Tuffer performed urethral reconstruction using vein graft for the first time in 1910[13]. Subsequently, several animal trials have been reported using vein grafts for urethral reconstruction[22–24]. Hubner et al[24]and Foroutan et al[25]used everted vein grafts and their outcomes were improved. They thought their modified technique eliminated negative effects on urine stream from the valve inside the venous lumen.
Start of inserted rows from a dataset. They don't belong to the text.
-- ==== Sys2Proof/Syntax.lean ====
section
/-! DEFINITION. The instructions as data: one constructor for each row of spec/opcode_table.json. Every instruction has
the one format of 30_encoding.md R60, so every constructor carries all three of its fields, the ones the operation
does not read too (R62): the two register masks as they stand in the word (the decoder does not resolve them, R66) and
the immediate. -/

namespace Sys2Proof

/-- The eight general registers (10_state.md R21, 00_scope.md R19). -/
inductive Reg where
  | gp0 | gp1 | gp2 | gp3 | gp4 | gp5 | gp6 | gp7
deriving DecidableEq, Repr

/-- Every general register, in order. -/
def Reg.all : List Reg := [.gp0, .gp1, .gp2, .gp3, .gp4, .gp5, .gp6, .gp7]

/-- The operand forms of 30_encoding.md R62; `reserved` for the opcodes without an operation (R67). -/
inductive Form where
  | n | r | rr | ri | reserved
deriving DecidableEq, Repr

/-- The operand form of each opcode (30_encoding.md R67). -/
def Opcode.form : Opcode → Form
  | .hlt | .nop => .n
  | .cmp | .add | .sub | .mul | .div | .and | .or | .xor => .rr
  | .not | .jmp | .jeq | .jlt | .jle | .jgt | .jge | .ior | .iow => .r
  | .mov | .sto => .ri
  | .jne | .loa | .sip => .reserved

/-- A form reads `reg1` (30_encoding.md R62). -/
def Form.readsReg1 : Form → Bool
  | .r | .rr | .ri => true
  | .n | .reserved => false

/-- A form reads `reg2` (30_encoding.md R62). -/
def Form.readsReg2 : Form → Bool
  | .rr => true
  | .n | .r | .ri | .reserved => false

/-- A form reads `imm` (30_encoding.md R62). -/
def Form.readsImm : Form → Bool
  | .ri => true
  | .n | .r | .rr | .reserved => false

/-- An instruction: its operation and the fields of its word. -/
inductive Instr where
  | hlt (reg1 reg2 : Byte) (imm : Imm)
  | nop (reg1 reg2 : Byte) (imm : Imm)
  | cmp (reg1 reg2 : Byte) (imm : Imm)
  | add (reg1 reg2 : Byte) (imm : Imm)
  | sub (reg1 reg2 : Byte) (imm : Imm)
  | mul (reg1 reg2 : Byte) (imm : Imm)
  | div (reg1 reg2 : Byte) (imm : Imm)
  | and (reg1 reg2 : Byte) (imm : Imm)
  | or  (reg1 reg2 : Byte) (imm : Imm)
  | xor (reg1 reg2 : Byte) (imm : Imm)
  | not (reg1 reg2 : Byte) (imm : Imm)
  | jmp (reg1 reg2 : Byte) (imm : Imm)
  | jeq (reg1 reg2 : Byte) (imm : Imm)
  | jlt (reg1 reg2 : Byte) (imm : Imm)
  | jle (reg1 reg2 : Byte) (imm : Imm)
  | jgt (reg1 reg2 : Byte) (imm : Imm)
  | jge (reg1 reg2 : Byte) (imm : Imm)
  | mov (reg1 reg2 : Byte) (imm : Imm)
  | sto (reg1 reg2 : Byte) (imm : Imm)
  | ior (reg1 reg2 : Byte) (imm : Imm)
  | iow (reg1 reg2 : Byte) (imm : Imm)
  | jne (reg1 reg2 : Byte) (imm : Imm)
  | loa (reg1 reg2 : Byte) (imm : Imm)
  | sip (reg1 reg2 : Byte) (imm : Imm)
deriving DecidableEq, Repr

/-- The four fields of an instruction word (30_encoding.md R60). -/
structure Fields where
  opcode : Half
  reg1   : Byte
  reg2   : Byte
  imm    : Imm
deriving DecidableEq, Repr

/-- The opcode name of an instruction. -/
def Instr.opcode : Instr → Opcode
  | .hlt _ _ _ => .hlt
  | .nop _ _ _ => .nop
  | .cmp _ _ _ => .cmp
  | .add _ _ _ => .add
  | .sub _ _ _ => .sub
  | .mul _ _ _ => .mul
  | .div _ _ _ => .div
  | .and _ _ _ => .and
  | .or  _ _ _ => .or
  | .xor _ _ _ => .xor
  | .not _ _ _ => .not
  | .jmp _ _ _ => .jmp
  | .jeq _ _ _ => .jeq
  | .jlt _ _ _ => .jlt
  | .jle _ _ _ => .jle
  | .jgt _ _ _ => .jgt
  | .jge _ _ _ => .jge
  | .mov _ _ _ => .mov
  | .sto _ _ _ => .sto
  | .ior _ _ _ => .ior
  | .iow _ _ _ => .iow
  | .jne _ _ _ => .jne
  | .loa _ _ _ => .loa
  | .sip _ _ _ => .sip

/-- The instruction with a given operation and fields. -/
def Instr.build (op : Opcode) (reg1 reg2 : Byte) (imm : Imm) : Instr :=
  match op with
  | .hlt => .hlt reg1 reg2 imm
  | .nop => .nop reg1 reg2 imm
  | .cmp => .cmp reg1 reg2 imm
  | .add => .add reg1 reg2 imm
  | .sub => .sub reg1 reg2 imm
  | .mul => .mul reg1 reg2 imm
  | .div => .div reg1 reg2 imm
  | .and => .and reg1 reg2 imm
  | .or  => .or  reg1 reg2 imm
  | .xor => .xor reg1 reg2 imm
  | .not => .not reg1 reg2 imm
  | .jmp => .jmp reg1 reg2 imm
  | .jeq => .jeq reg1 reg2 imm
  | .jlt => .jlt reg1 reg2 imm
  | .jle => .jle reg1 reg2 imm
  | .jgt => .jgt reg1 reg2 imm
  | .jge => .jge reg1 reg2 imm
  | .mov => .mov reg1 reg2 imm
  | .sto => .sto reg1 reg2 imm
  | .ior => .ior reg1 reg2 imm
  | .iow => .iow reg1 reg2 imm
  | .jne => .jne reg1 reg2 imm
  | .loa => .loa reg1 reg2 imm
  | .sip => .sip reg1 reg2 imm

/-- The `reg1` mask of an instruction. -/
def Instr.reg1 : Instr → Byte
  | .hlt a _ _ | .nop a _ _ | .cmp a _ _ | .add a _ _ | .sub a _ _ | .mul a _ _ | .div a _ _ | .and a _ _
  | .or a _ _ | .xor a _ _ | .not a _ _ | .jmp a _ _ | .jeq a _ _ | .jlt a _ _ | .jle a _ _ | .jgt a _ _
  | .jge a _ _ | .mov a _ _ | .sto a _ _ | .ior a _ _ | .iow a _ _ | .jne a _ _ | .loa a _ _ | .sip a _ _ => a

/-- The `reg2` mask of an instruction. -/
def Instr.reg2 : Instr → Byte
  | .hlt _ b _ | .nop _ b _ | .cmp _ b _ | .add _ b _ | .sub _ b _ | .mul _ b _ | .div _ b _ | .and _ b _
  | .or _ b _ | .xor _ b _ | .not _ b _ | .jmp _ b _ | .jeq _ b _ | .jlt _ b _ | .jle _ b _ | .jgt _ b _
  | .jge _ b _ | .mov _ b _ | .sto _ b _ | .ior _ b _ | .iow _ b _ | .jne _ b _ | .loa _ b _ | .sip _ b _ => b

/-- The immediate field of an instruction. -/
def Instr.imm : Instr → Imm
  | .hlt _ _ c | .nop _ _ c | .cmp _ _ c | .add _ _ c | .sub _ _ c | .mul _ _ c | .div _ _ c | .and _ _ c
  | .or _ _ c | .xor _ _ c | .not _ _ c | .jmp _ _ c | .jeq _ _ c | .jlt _ _ c | .jle _ _ c | .jgt _ _ c
  | .jge _ _ c | .mov _ _ c | .sto _ _ c | .ior _ _ c | .iow _ _ c | .jne _ _ c | .loa _ _ c | .sip _ _ c => c

/-- The operand form of an instruction. -/
def Instr.form (i : Instr) : Form := i.opcode.form

/-- The canonical form of an instruction: its unread fields are zero (30_encoding.md R71). -/
def Instr.canonicalise (i : Instr) : Instr :=
  Instr.build i.opcode
    (if i.form.readsReg1 then i.reg1 else 0)
    (if i.form.readsReg2 then i.reg2 else 0)
    (if i.form.readsImm then i.imm else 0)

end Sys2Proof
end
To the best of our knowledge, one of the key factors in reconstructing urethra is adequate blood supply and fast angiogenesis in implanted graft. Vascular density in the urethral cavity plays a central role in determining the fate of tissue repair[26, 27]. Insufficient blood supply inevitably results in shrinkage of grafts and fibrosis formation. In the study, the saphenous vein was everted and the vascular endothelium became outside. We hypothesize that the vascular endothelium could gain blood supply from periurethral muscles. We previously published our hypothesis that everted vein graft could survive without graft necrosis and slough off [7]. In this study, IHC staining with CD31 showed dense vascular capillaries in the experimental group. We demonstrate that everting the vein graft improved its ability of angiogenesis.
Adult male beagles were selected as our experimental model because the urinary tract in beagle resemble that of the human. Foroutan et al[25]performed histological study after euthanizing rabbits at days 7, 10, 14, 22, and 30 after operation, they found that gradual uroepithelialization occurred within one month. They demonstrated that the vein graft functioned as a guide for migration of uroepithelium. The histological examination in our previous experiment revealed similar progress[7]. The everted vein graft showed full integration to the neourethra. Urethral lumen was completely covered by regenerative uroepithelium 6 month postoperatively. Fistula formation, stenosis at the anastomosis were noted in the animals of control group. The experimental group showed improvement over the control group both in retrograde urethrography and histologic analysis. The MT staining showed that well-formed collagen and muscle fibers in experimental group. However, abundant collagen fiber, narrow urethral lumen and urothelium defect were found in control group. These results confirmed and supplemented our hypothesis. The rapid survival of the implant graft contribute to its function serving as a barrier of urine extravasation, facilitating urothelium cell migration and proliferation in the newly formed urethral tissue[28].
We create urethral defect models in a healthy urethra of normal animals, which cannot fully resemble the exact clinical situation of urethral stricture, which is characterized by the fibrotic urethra bed. Other limitations include a small sample size and a short follow-up time. The number of animals used in an experimental study is always a concern of the Ethics Committee, so the minimum number was used to answer the questions that were proposed. Further investigations with longer follow-up are necessary to assess its technical applicability and to translate this technology into clinic.